Helpful hint for users: The kids won’t notice whether or not you clean your house first. The house will be trashed anyway, by the time the other parents arrive to collect their kids. So – no need to clean house first. The worse your house looks, the more sympathy those parents will have for you. Although you will have major cleaning following these parties, you will only be forced to entertain your kids, and clean your house, 8 times a year!

Ally

My feet need ALL thirty pairs of shoes!

I have a confession.
I love my kids. A lot. They are wonderful bundles of energy who wear me out and frustrate me endlessly. They make me laugh and I adore their cuddles.

But I also love to shop.
I like to look nice, I like to have nice things, I like shoes. A lot.
I have at least 30 pairs of shoes. Bought with money that could have been used on something for my children. There are at least 3 pairs that I have never even worn and many more that I have only worn once or twice.
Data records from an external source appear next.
-- ==== Sys2Proof/WellFormed.lean ====
section
/-! DEFINITION. Which commands are legal: the constraint column of 30_encoding.md R54. The other constraints of R52 (a point field
below 8, an unused field 0) are in the types of the constructors of `Instr`. -/

namespace Sys2Proof

/-- The constraints of 30_encoding.md R54: `len ≤ 256` in HAPPEND, `fa ≠ fb` in SIGN; every other command is legal as it stands. -/
def Instr.wellFormed : Instr → Bool
  | .modadd _ _ _ _ => true
  | .modsub _ _ _ _ => true
  | .modmul _ _ _ _ => true
  | .montmul _ _ _ _ => true
  | .modexp _ _ _ _ => true
  | .modinv _ _ _ => true
  | .sqrt _ _ _ => true
  | .cinit => true
  | .pchk _ => true
  | .prec _ _ => true
  | .padd _ _ _ => true
  | .pdbl _ _ => true
  | .smul _ _ _ => true
  | .keygen _ _ => true
  | .hreset => true
  | .happend len => decide (len.toNat ≤ Config.msgBytes)
  | .hdigest _ => true
  | .sign rdR rdS _ => decide (rdR ≠ rdS)
  | .verify _ _ _ => true

end Sys2Proof
end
Currently my 6 year old has 2 pairs of shoes which are falling apart and a pair of last year’s sandals. My 3 year old has 2 pairs of shoes and a pair of thirdhand sandals.
I get my hair cut about every 6 weeks. At Rodney Wayne. It costs me $77 each time. My 6 year old gets his hair cut less often than he should and it costs about $15 each time. My 3 year old has NEVER had a haircut, he has tight curls and when they knot up (as they tend to do) we just cut them out ourselves.
Last year I bought myself a $350+ cocktail dress. I saw it, I tried it on, I fell in love with it, I bought it. I have worn it once.
I have a double wardrobe full of clothes and shoes. It is the ONLY tidy and sorted area of the house.

I always hear other mums saying how they spend lots of money on their kid’s clothes, activities and blah blah blah and they are wearing maternity jeans (their youngest child is 3 years old) and an old jumper that used to belong to their husband.

If I ever get like that please feel free to slap me.